RAW DATA ->
----------

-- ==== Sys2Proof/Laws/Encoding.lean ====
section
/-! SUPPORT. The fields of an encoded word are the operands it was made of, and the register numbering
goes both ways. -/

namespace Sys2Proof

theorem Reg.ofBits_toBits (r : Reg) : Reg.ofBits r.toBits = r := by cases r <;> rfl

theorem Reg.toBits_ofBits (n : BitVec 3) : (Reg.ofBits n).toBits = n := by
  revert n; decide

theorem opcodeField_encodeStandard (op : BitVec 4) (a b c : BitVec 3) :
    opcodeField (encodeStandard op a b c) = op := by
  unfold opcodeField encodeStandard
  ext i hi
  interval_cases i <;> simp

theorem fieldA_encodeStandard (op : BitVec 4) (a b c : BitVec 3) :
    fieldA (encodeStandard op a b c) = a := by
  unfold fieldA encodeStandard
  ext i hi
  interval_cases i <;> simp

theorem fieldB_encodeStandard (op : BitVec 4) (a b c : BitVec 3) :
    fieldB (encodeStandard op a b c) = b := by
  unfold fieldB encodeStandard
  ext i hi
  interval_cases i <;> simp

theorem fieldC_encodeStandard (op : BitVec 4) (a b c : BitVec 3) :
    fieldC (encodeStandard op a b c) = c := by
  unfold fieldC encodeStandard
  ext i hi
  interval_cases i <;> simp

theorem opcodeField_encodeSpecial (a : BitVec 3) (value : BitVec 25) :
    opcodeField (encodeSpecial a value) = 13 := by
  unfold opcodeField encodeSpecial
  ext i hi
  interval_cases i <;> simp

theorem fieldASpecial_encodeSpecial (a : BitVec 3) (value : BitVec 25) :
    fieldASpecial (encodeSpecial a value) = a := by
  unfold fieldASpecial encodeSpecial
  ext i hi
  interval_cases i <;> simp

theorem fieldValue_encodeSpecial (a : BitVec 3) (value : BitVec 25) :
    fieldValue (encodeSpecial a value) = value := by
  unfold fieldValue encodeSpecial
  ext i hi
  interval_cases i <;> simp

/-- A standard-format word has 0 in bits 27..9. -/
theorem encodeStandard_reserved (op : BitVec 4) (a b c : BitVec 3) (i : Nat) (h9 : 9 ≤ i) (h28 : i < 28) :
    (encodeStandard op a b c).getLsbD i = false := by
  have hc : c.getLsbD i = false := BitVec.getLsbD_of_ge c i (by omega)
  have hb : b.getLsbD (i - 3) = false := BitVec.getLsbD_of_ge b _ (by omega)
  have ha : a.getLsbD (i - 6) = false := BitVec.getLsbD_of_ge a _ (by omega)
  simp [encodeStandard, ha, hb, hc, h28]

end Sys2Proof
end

----------

ACTION ITEM ->
The answer must be a single number: the count of lines in the entries that include "have".

ANSWER SECTION ->
3